Your answer is the lines below, exactly, from the one that contains "The memory of" through the one that contains "wordOfBytes (w.extractLsb' 24", both included.

Data extracted from a collection
◇ ◇ ◇ ◇ ◇

theorem nextTarget_eq_plainTarget {i : Instr} (s : State) (h : i.mnemonic ∉ conditionalJumps) :
    nextTarget i s = plainTarget i s := by
  rw [nextTarget, jumpOf_eq_none h]

theorem plainTarget_eq_pc_add_four {i : Instr} (s : State) (h : i.mnemonic ∉ [.jmp, .jmpi, .call, .ret]) :
    plainTarget i s = s.pc + 4 := by
  cases i with
  | jmp | jmpi | call | ret => simp [Instr.mnemonic] at h
  | _ => rfl

theorem flagsLeft_eq_clear {i : Instr} (s : State) (h : i.mnemonic ∉ arithmetic) : flagsLeft i s = Flags.clear := by
  rw [flagsLeft, aluOf_eq_none h]

section
variable (i : Instr) (s : State) (f : Flags)

theorem written_setFlags : written i { s with flags := f } = { written i s with flags := f } := by
  cases i with
  | _ => rfl

theorem flagsLeft_setFlags : flagsLeft i { s with flags := f } = flagsLeft i s := rfl

variable {i} in
theorem nextTarget_setFlags (h : i.mnemonic ∉ conditionalJumps) :
    nextTarget i { s with flags := f } = nextTarget i s := by
  rw [nextTarget_eq_plainTarget _ h, nextTarget_eq_plainTarget _ h]
  rfl

/-- Other flags before change at most where the instruction goes. -/
theorem afterInstr_setFlags :
    afterInstr i { s with flags := f } =
      { afterInstr i s with pc := alignPc (nextTarget i { s with flags := f }) } := by
  rw [afterInstr, written_setFlags, flagsLeft_setFlags]
  rfl

end

/-! ### The step, and the moves of the host -/

/-- A core that is not halted runs one instruction; an unknown opcode runs as NOP does (45_nop_unknown.md R201). -/
theorem step_eq_exec {s : State} (h : s.haltRequest = false) : ∃ i, step s = exec i s := by
  simp only [step, h]
  cases decode s.fetchWord with
  | instr i => exact ⟨i, rfl⟩
  | unknown => exact ⟨.nop, rfl⟩

/-- All that a step can do: nothing where the halt request is seen, and one instruction otherwise. -/
theorem step_eq_next_cases (s : State) :
    (s.haltRequest = true ∧ step s = .next s) ∨
      (s.haltRequest = false ∧ ∃ i, step s = .next (afterInstr i s)) := by
  cases h : s.haltRequest with
  | true => exact .inl ⟨rfl, by simp [step, h]⟩
  | false =>
    obtain ⟨i, hi⟩ := step_eq_exec h
    exact .inr ⟨rfl, i, hi.trans (exec_eq i s)⟩

theorem step_completes (s : State) : Completes (step s) := by
  obtain ⟨-, h⟩ | ⟨-, i, h⟩ := step_eq_next_cases s
  · exact ⟨s, h⟩
  · exact ⟨_, h⟩

/-! ### The invariant -/

theorem State.Inv.reset : State.reset.Inv where
  pcAligned := alignPc_aligned params.resetPc
  memWf := rfl
  timerBehindClock := BitVec.le_refl _

theorem State.Inv.afterInstr {s : State} (h : s.Inv) (i : Instr) : (afterInstr i s).Inv where
  pcAligned := alignPc_aligned (nextTarget i s)
  memWf := written_mem_wf i h.memWf
  timerBehindClock := written_tref_le_clock i h.timerBehindClock

theorem State.Inv.step {s t : State} (h : s.Inv) (hst : step s = .next t) : t.Inv := by
  obtain ⟨-, hs⟩ | ⟨-, i, hs⟩ := step_eq_next_cases s
  · cases hs.symm.trans hst
    exact h
  · cases hs.symm.trans hst
    exact h.afterInstr i

/-- A load establishes the invariant, whatever the state before. -/
theorem State.Inv.load {s t : State} {image : List Byte} (h : s.load image = some t) : t.Inv := by
  unfold State.load at h
  split at h
  · next hfits =>
    cases h
    exact ⟨alignPc_aligned params.resetPc, Memory.ofImage_wf hfits, BitVec.le_refl _⟩
  · cases h

theorem State.Inv.move {s t : State} (h : s.Inv) (hm : Move s t) : t.Inv := by
  cases hm with
  | step hst => exact h.step hst
  | load image hl => exact State.Inv.load hl
  | raiseHalt => exact ⟨h.pcAligned, h.memWf, h.timerBehindClock⟩
  | callForMore => exact ⟨h.pcAligned, h.memWf, h.timerBehindClock⟩

theorem Reachable.inv {s : State} (h : Reachable s) : s.Inv := by
  induction h with
  | reset => exact State.Inv.reset
  | move _ hm ih => exact ih.move hm

/-- The four bytes of a fetch lie within memory (20_memory.md R53). -/
theorem State.Inv.fetch_in_memory {s : State} (h : s.Inv) : s.pc.toNat + 3 ≤ 0xFFFF := by
  have haligned := h.pcAligned
  have hlt := s.pc.isLt
  omega

end Sys2Proof.Machine
end

section
/-! PROOFS. The statements about the state, settled. -/
namespace Sys2Proof.Proofs
open Sys2Proof.Machine Sys2Proof.Statements

/-- Settles O58: an instruction keeps each of the three parts, and a step is at most one instruction. -/
theorem stepKeepsTheInvariant : Obligations.StepKeepsTheInvariant := fun _ _ hinv hst => hinv.step hst

/-- Settles O59, by induction on the moves from reset. -/
theorem reachableStatesMeetTheInvariantAndRunOn : Obligations.ReachableStatesMeetTheInvariantAndRunOn :=
  fun s hr => ⟨hr.inv, hr.inv.fetch_in_memory, step_completes s⟩

/-- Settles O57. -/
theorem resetMeetsTheInvariant : Obligations.ResetMeetsTheInvariant := State.Inv.reset

/-- Settles O49: the flags before are read by the conditional jumps alone, and only to choose the target. -/
theorem flagsLiveForOneInstruction : Obligations.FlagsLiveForOneInstruction := by
  intro i s t f hst
  obtain rfl := exec_eq_next_iff.1 hst
  refine ⟨⟨_, exec_eq i _, ?_, fun hcond => ?_⟩, flagsLeft_eq_clear s⟩
  · exact flagsLeft_setFlags i s f
  · rw [afterInstr_setFlags, nextTarget_setFlags s f hcond]
    rfl

/-- Settles O50. -/
theorem nextPointerIsAlignedAndDefaultsToPlusFour : Obligations.NextPointerIsAlignedAndDefaultsToPlusFour := by
  intro i s t hst
  obtain rfl := exec_eq_next_iff.1 hst
  refine ⟨alignPc_aligned (nextTarget i s), fun hm => ?_⟩
  obtain ⟨hplain, hcond⟩ := not_or.1 (mt List.mem_append.2 hm)
  show alignPc (nextTarget i s) = alignPc (s.pc + 4)
  rw [nextTarget_eq_plainTarget s hcond, plainTarget_eq_pc_add_four s hplain]

/-- Settles O51. -/
theorem onlyListedRegistersAreWritten : Obligations.OnlyListedRegistersAreWritten := by
  intro i s t q hst hne
  obtain rfl := exec_eq_next_iff.1 hst
  exact reg_written_ne_cases hne

/-- Settles O53, one piece of device state at a time. -/
theorem deviceStateHasItsOwnWriters : Obligations.DeviceStateHasItsOwnWriters := by
  intro i s t hst
  obtain rfl := exec_eq_next_iff.1 hst
  exact ⟨written_color s, written_tref s, written_pixels s, pixels_isPrefix_written i s, written_draws s,
    written_clock s, written_haltRequest i s⟩

/-- Settles O54. -/
theorem registersReadWhatWasLastWritten : Obligations.RegistersReadWhatWasLastWritten :=
  fun s r _ v => ⟨s.reg_setReg_same r v, fun hq => s.reg_setReg_ne hq v⟩

end Sys2Proof.Proofs
end

section
/-! PROOFS. What memory and the next fetch read after a store, and what the step does with what it fetches. -/
namespace Sys2Proof.Machine
open Sys2Proof.Statements

/-! ### Memory after a word is stored (20_memory.md R51, R52, R57) -/

@[simp] theorem State.reg_putWord (s : State) (a v : Word) (q : Reg) : (s.putWord a v).reg q = s.reg q := rfl

theorem State.byteAt_putWord (s : State) (a v k : Word) : (s.putWord a v).byteAt k = byteAfterStore s a v k := by
  rw [State.putWord, State.byteAt_setByte, State.byteAt_setByte, byteAfterStore]
  by_cases hk : k = a
  · subst hk
    simp
  · simp [hk]

theorem State.byteAt_pushed (s : State) (v k : Word) :
    (s.pushed v).byteAt k = byteAfterStore s (s.reg sp + 2) v k :=
  State.byteAt_putWord (s.setReg sp (s.reg sp + 2)) (s.reg sp + 2) v k

/-- A load returns the word last stored, at every address (20_memory.md R64). -/
theorem wordAt_putWord (s : State) (a v : Word) : wordAt (s.putWord a v) a = v := by
  simp [wordAt, State.byteAt_putWord, byteAfterStore, highByte_append_lowByte]

theorem byteAfterStore_ne (s : State) {a k : Word} (v : Word) (hhigh : k ≠ a) (hlow : k ≠ a + 1) :
    byteAfterStore s a v k = s.byteAt k := by
  rw [byteAfterStore, if_neg hhigh, if_neg hlow]

/-- The memory of `t` is that of `s` with the word `v` stored at `a`. -/
def StoredAt (a v : Word) (s t : State) : Prop := ∀ k, t.byteAt k = byteAfterStore s a v k

theorem StoredAt.sameMemoryBut {a v : Word} {s t : State} (h : StoredAt a v s t) : SameMemoryBut a s t :=
  fun k hhigh hlow => (h k).trans (byteAfterStore_ne s v hhigh hlow)

theorem StoredAt.fetchWord {a v : Word} {s t : State} (h : StoredAt a v s t) :
    t.fetchWord = fetchAfterStore s a v t.pc := by
  rw [State.fetchWord, h, h, h, h]
  rfl

/-- An instruction that stores nothing leaves every byte of memory (20_memory.md R57). -/
theorem sameMemory_afterInstr {i : Instr} (s : State) (h : i.mnemonic ∉ [.stor, .stori, .push, .call]) :
    SameMemory s (afterInstr i s) := by
  cases i with
  | stor | stori | push | call => simp [Instr.mnemonic] at h
  | _ => exact fun _ => rfl

theorem storedAt_stor (reg1 reg2 : Reg) (s : State) :
    StoredAt (s.reg reg2) (s.reg reg1) s (afterInstr (.stor reg1 reg2) s) := s.byteAt_putWord _ _

theorem storedAt_stori (reg1 : Reg) (imm16 : Word) (s : State) :
    StoredAt imm16 (s.reg reg1) s (afterInstr (.stori reg1 imm16) s) := s.byteAt_putWord _ _

theorem storedAt_push (reg1 : Reg) (s : State) :
    StoredAt (s.reg sp + 2) (s.reg reg1) s (afterInstr (.push reg1) s) := s.byteAt_pushed _

theorem storedAt_call (addr : Word) (s : State) :
    StoredAt (s.reg sp + 2) s.pc s (afterInstr (.call addr) s) := s.byteAt_pushed _

/-! ### The fetched word (20_memory.md R53, 30_encoding.md R81) -/

/-- A word is put together from its four bytes, most significant first. -/
theorem wordOfBytes_extract (w : BitVec 32) :
    wordOfBytes (w.extractLsb' 24 8) (w.extractLsb' 16 8) (w.extractLsb' 8 8) (w.extractLsb' 0 8) = w := by
  rw [wordOfBytes, BitVec.extractLsb'_append_extractLsb'_eq_extractLsb' (show 24 = 16 + 8 from rfl),
    BitVec.extractLsb'_append_extractLsb'_eq_extractLsb' (show 16 = 8 + 8 from rfl),
    BitVec.extractLsb'_append_extractLsb'_eq_extractLsb' (show 8 = 0 + 8 from rfl)]
  exact BitVec.extractLsb'_eq_self

@[simp] theorem State.placeWord_pc (s : State) (a : Word) (w : BitVec 32) : (s.placeWord a w).pc = s.pc := rfl

/-- The four bytes are at four addresses even where they wrap, so none overwrites another. -/
theorem State.fetchWord_placeWord (s : State) (w : BitVec 32) : (s.placeWord s.pc w).fetchWord = w := by
  rw [State.fetchWord, State.placeWord_pc]
  simp [State.placeWord, State.byteAt_setByte, wordOfBytes_extract]

/-! ### What the step does with the fetched word (45_nop_unknown.md R201, R203) -/

section
variable {s : State} (hrun : s.haltRequest = false)
include hrun

theorem step_of_decode_instr {i : Instr} (h : decode s.fetchWord = .instr i) : step s = exec i s := by
  simp [step, hrun, h]

theorem step_of_decode_unknown {op : Byte} (h : decode s.fetchWord = .unknown op) : step s = execUnknown s := by
  simp [step, hrun, h]

/-- Whatever an instruction stores, the fetch of the next one reads (20_memory.md R67). -/
theorem StoredAt.seenByTheNextFetch {i : Instr} {a v : Word} (h : StoredAt a v s (afterInstr i s)) :
    SeenByTheNextFetch i s a v (alignPc (nextTarget i s)) := by
  have hfetch : fetchAfterStore s a v (alignPc (nextTarget i s)) = (afterInstr i s).fetchWord := h.fetchWord.symm
  have hrun' : (afterInstr i s).haltRequest = false := (written_haltRequest i s).trans hrun
  rw [SeenByTheNextFetch, hfetch]
  refine ⟨_, exec_eq i s, rfl, fun j hj => step_of_decode_instr hrun' hj, fun op hop => ?_⟩
  exact ⟨_, step_of_decode_unknown hrun' hop, ⟨rfl, rfl⟩, fun _ => rfl, fun _ => rfl, rfl, rfl, rfl, rfl, rfl, rfl⟩

end

end Sys2Proof.Machine
end

section
/-! PROOFS. The statements about memory, settled. -/
namespace Sys2Proof.Proofs
open Sys2Proof.Machine Sys2Proof.Statements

◇ ◇ ◇ ◇ ◇

## Completed exercise
/-- The memory of `t` is that of `s` with the word `v` stored at `a`. -/
def StoredAt (a v : Word) (s t : State) : Prop := ∀ k, t.byteAt k = byteAfterStore s a v k

theorem StoredAt.sameMemoryBut {a v : Word} {s t : State} (h : StoredAt a v s t) : SameMemoryBut a s t :=
  fun k hhigh hlow => (h k).trans (byteAfterStore_ne s v hhigh hlow)

theorem StoredAt.fetchWord {a v : Word} {s t : State} (h : StoredAt a v s t) :
    t.fetchWord = fetchAfterStore s a v t.pc := by
  rw [State.fetchWord, h, h, h, h]
  rfl

/-- An instruction that stores nothing leaves every byte of memory (20_memory.md R57). -/
theorem sameMemory_afterInstr {i : Instr} (s : State) (h : i.mnemonic ∉ [.stor, .stori, .push, .call]) :
    SameMemory s (afterInstr i s) := by
  cases i with
  | stor | stori | push | call => simp [Instr.mnemonic] at h
  | _ => exact fun _ => rfl

theorem storedAt_stor (reg1 reg2 : Reg) (s : State) :
    StoredAt (s.reg reg2) (s.reg reg1) s (afterInstr (.stor reg1 reg2) s) := s.byteAt_putWord _ _

theorem storedAt_stori (reg1 : Reg) (imm16 : Word) (s : State) :
    StoredAt imm16 (s.reg reg1) s (afterInstr (.stori reg1 imm16) s) := s.byteAt_putWord _ _

theorem storedAt_push (reg1 : Reg) (s : State) :
    StoredAt (s.reg sp + 2) (s.reg reg1) s (afterInstr (.push reg1) s) := s.byteAt_pushed _

theorem storedAt_call (addr : Word) (s : State) :
    StoredAt (s.reg sp + 2) s.pc s (afterInstr (.call addr) s) := s.byteAt_pushed _

/-! ### The fetched word (20_memory.md R53, 30_encoding.md R81) -/

/-- A word is put together from its four bytes, most significant first. -/
theorem wordOfBytes_extract (w : BitVec 32) :
    wordOfBytes (w.extractLsb' 24 8) (w.extractLsb' 16 8) (w.extractLsb' 8 8) (w.extractLsb' 0 8) = w := by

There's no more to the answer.